NETHERLANDS - A dozen employers in the Dutch financial sector are making preparations for a new industry-wide pension fund, which is set to become operational on 1 January 2014.
Named 'Pecunia', the new scheme will not only target financial companies, but also representative organisations, supervisors and affiliated firms, said René Maatman, of law firm De Brauw Blackstone Westbroek, who is supervising the process.
He said that pensions provider Cordares, the Financial Markets Authority and exchange firm Euronext were among the companies that wanted to participate in the new pension fund.
Clearing house LCH Clearnet, after-trade service provider Euroclear and experts integrity register DSI also want to join Pecunia, according to the legal adviser.

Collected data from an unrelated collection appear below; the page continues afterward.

-- ==== Sys2Proof/Decode.lean ====
section
/-!
DEFINITION. The commands that words spell by the bits of the table of operations and events: no row of that table gives
bits, so no word spells one.
-/
namespace Sys2Proof

/-- The command that a word of `nbits` bits spells by the table's bits. -/
def decodeTableWord (_nbits _w : Nat) : Option Instr := none

end Sys2Proof
end

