-- ==== Sys2Proof/Machine/State.lean ====
section
/-!
DEFINITION. The state of the block: everything the spec gives the module, as plain data, with its value right after a
power-on reset of the core die (`State.reset`), and the queue of the commands that wait.
Ticks are of 125 ns (R11).  `State.now` is the model's own clock; a field that holds a tick holds one of that clock,
and monotonic time is `now - rel`.
-/
namespace Sys2Proof.Machine
open Sys2Proof

/-- Why the block stops. -/
inductive Fault where
  /-- VBAT_EVALUATION and the pilot steps: a cell voltage outside the absolute maximum ratings of Table ELC-1 (R688):
  the spec gives no behaviour there, beyond that the device may be damaged.  Safe: the model stops. -/
  | absoluteMaximum
  deriving DecidableEq, Repr

/-- Why a command has no meaning. -/
inductive Refusal where
  /-- Raised by an arm of `exec` whose command has no meaning yet.  Safe. -/
  | notModelled (mnemonic : String)
  deriving DecidableEq, Repr

/-- A sparse table: entries by number, absent entries at a default. -/
abbrev Tbl (α : Type) := List (Nat × α)

/-! ### Anatomy -/

/-- The device modes (Table SCO-9, Table ANA-6). -/
inductive Mode where
  | off | start | run | quiet | cooldown | safe | bench | replay | bist
  deriving DecidableEq, Repr

/-- The kinds of failure episode of a crossing (R17). -/
inductive XKind where
  | range | stale | silent
  deriving DecidableEq, Repr

/-- What a record tells WORK0 about its crossing's episode (R17). -/
inductive XEvent where
  | begins (k : XKind) | turns (k : XKind) | ends
  deriving DecidableEq, Repr

/-- A crossing's descriptor (Tables ANA-18 and ANA-19). -/
structure XDesc where
  filt : BitVec 4 := 0
  fpar : BitVec 8 := 0
  subk : BitVec 3 := 0
  note : Bool := true
  lo : BitVec 16 := 0
  hi : BitVec 16 := 0xFFFF
  silence : BitVec 16 := 0
  age : BitVec 16 := 0
  subv : BitVec 16 := 0
  deriving DecidableEq, Repr

/-- What a record carries beside its guarded value. -/
inductive Pay where
  | none
  /-- A snapshot record (R320): COUNT, FLAGS, MIN and MAX. -/
  | churn (count : Nat) (flags : BitVec 11) (min max : Int)
  /-- A counter record (Table CNT-5): KIND, MEMBER, OVERWR, MAKEUP and FROZEN. -/
  | count (kind member overwr : Nat) (makeup frozen : Bool)
  /-- A mains health record (R71): RMS in 0.1 V, frequency in 0.01 Hz, whether mains is present. -/
  | mains (rms freq : Nat) (present : Bool)
  /-- A disturbance mark report. -/
  | mark (kind : MarkKind) (start : Nat) (stop : Option Nat) (depth : Nat)
  /-- A Snuffer verdict (R375). -/
  | trip (o : TripOut) (value : Nat)
  /-- A received CAN frame with the filter that passed it (R504). -/
  | can (f : CanFrame) (bf : Nat) (stale : Bool)
  /-- The outcome of a transmit attempt (R510). -/
  | tx (tb : Nat) (r : TxRes) (sof sub : Nat)
  /-- A sample of network time (R552): θ in 2.5 ns, and bytes 0 to 3 of its TIMEREF. -/
  | sample (theta : Int) (w : Nat)
  /-- A status post: an island's own words. -/
  | post (a b : Nat)
  /-- A port record (R403): the encoder count, the current in mA and the bus voltage in 10 mV, which are not guarded. -/
  | port (enc ma : Int) (busv : Nat)
  deriving DecidableEq, Repr

/-- A record of a crossing (R13, R14, R19). -/
structure Rec where
  x : Nat
  stamp : Nat
  val : Int
  range : Bool := false
  stale : Bool := false
  silent : Bool := false
  ptick : Option Nat := none
  ev : Option XEvent := none
  pay : Pay := .none
  deriving DecidableEq, Repr

/-- What stood at a crossing before its SILENT substitute of a tick: an arrival of that tick takes the substitute back
(R35). -/
structure XPast where
  tick : Nat
  cur : Option Int
  range : Bool
  stale : Bool
  episode : Option XKind
  fails : Nat
  deriving DecidableEq, Repr

/-- One guarded crossing. -/
structure XCell where
  /-- The descriptor in force; `none` is the default of the crossing. -/
  desc : Option XDesc := none
  /-- The descriptor written this epoch (R36). -/
  next : Option XDesc := none
  /-- The filter history, newest first (R15). -/
  hist : List Int := []
  filtered : Option Int := none
  debVal : Int := 0
  debRun : Nat := 0
  lastPass : Option Int := none
  /-- The value of the last record (R329). -/
  cur : Option Int := none
  range : Bool := false
  stale : Bool := false
  silent : Bool := false
  episode : Option XKind := none
  fails : Nat := 0
  lastArrival : Option Nat := none
  /-- The tick at which the descriptor in force took effect (R14, R36). -/
  since : Nat := 0
  /-- The last record a control island has received. -/
  seen : Option Rec := none
  /-- What stood before the last SILENT substitute (R35). -/
  past : Option XPast := none
  deriving DecidableEq, Repr

/-- A handshake held back by a full delivery buffer (R21). -/
structure Held where
  x : Nat
  v : XWord
  ptick : Option Nat
  pay : Pay
  deriving DecidableEq, Repr

/-- The rows of Table ANA-7 as causes of a transition, numbered as SYS_MODE.CAUSE numbers them, with the mode they
lead to. -/
structure ModeCause where
  row : Nat
  target : Mode
  deriving DecidableEq, Repr

structure Ana where
  mode : Mode := .start
  prev : Option Mode := none
  cause : Nat := 0
  modeSince : Nat := 0
  causes : List ModeCause := []
  monoH : Word := 0
  xings : Tbl XCell := []
  /-- The descriptors in the configuration store. -/
  xstored : Tbl XDesc := []
  notesOn : Bool := true
  stalls : Nat := 0
  /-- A buffer has been full in this epoch (R21). -/
  stalled : Bool := false
  peak : Nat := 0
  bufK : List Rec := []
  bufW0 : List Rec := []
  bufW1 : List Rec := []
  held : List Held := []
  /-- Heartbeats posted in this window (R23). -/
  beat0 : Bool := false
  beat1 : Bool := false
  miss0 : Nat := 0
  miss1 : Nat := 0
  /-- Heartbeats posted since the release of the workers, and the tick of that release (R24). -/
  seen0 : Bool := false
  seen1 : Bool := false
  workerFrom : Nat := 0
  /-- The heartbeat window in progress. -/
  window : Nat := 0
  /-- Windows in a row that held both heartbeats, since the takeover (R26). -/
  goodWindows : Nat := 0
  takeovers : List Nat := []
  tkTotal : Nat := 0
  returns : List Nat := []
  /-- A fourth takeover in 24 h: no automatic return (R26). -/
  stay : Bool := false
  /-- In SAFE by a takeover: an automatic return may follow. -/
  byTakeover : Bool := false
  /-- The workers are held in reset until this tick (R24). -/
  workersReset : Option Nat := none
  /-- A warm restart whose first heartbeats have not come (R25, Table ANA-5). -/
  restarted : Bool := false
  watchdog : Nat := 0
  crev : Byte := 0x02
  lrev : Byte := 0x01
  jrev : Byte := 0x01
  deriving DecidableEq, Repr

/-! ### Vilpi -/

/-- One item of a value.  A number is in units of 10^-9 of its dimension's base unit (V, A, W, ohm, C, s, deg, Hz, %,
bps, lx, m/s, mm, Pa or none). -/
inductive Item where
  | num (v : Int)
  | word (w : String)
  | obj (o : Obj)
  | code (v : Nat)
  | tod (s : Nat)
  | date (y m d : Nat)
  | str (s : String)
  deriving DecidableEq, Repr

abbrev Val := List Item

/-- A configuration: the values that differ from the defaults, by object and attribute. -/
abbrev Cfg := List ((Obj × String) × Val)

He added that the new industry-wide pension fund expected to start with approximately 3,500 participants and €1bn of assets under management
Maatman said he expected this to increase to €5bn within 2-3 years, following interest shown by other financial companies.
Currently, Euronext, AFM, Euroclear, LCH Clearnet and DSI are affiliated with the pension fund Mercurius, which has a coverage ratio of approximately 85%.
Maatman said cost-cutting and the benefits of scale were the main drivers behind the new pension fund.
Separating the scheme from the employers and making the pension plan IFRS-proof were additional reasons, he added.
According to the pensions lawyer, Pecunia aims at average salary arrangements based on a "very complete pensions contract".
"The initial funding must be at least 105%, and a detailed policy will be developed for new entrants and value transfer," he said.
Maatman indicated that, in order to ease entry, Pecunia would adopt a basic pension plan, with a yearly accrual of 1.75%, as well as a high franchise - the amount that is exempt from pension accrual - of €15,000.
He added that Pecunia's creators were considering starting as a multi-company scheme with ringfenced assets, to be outsourced to APG initially.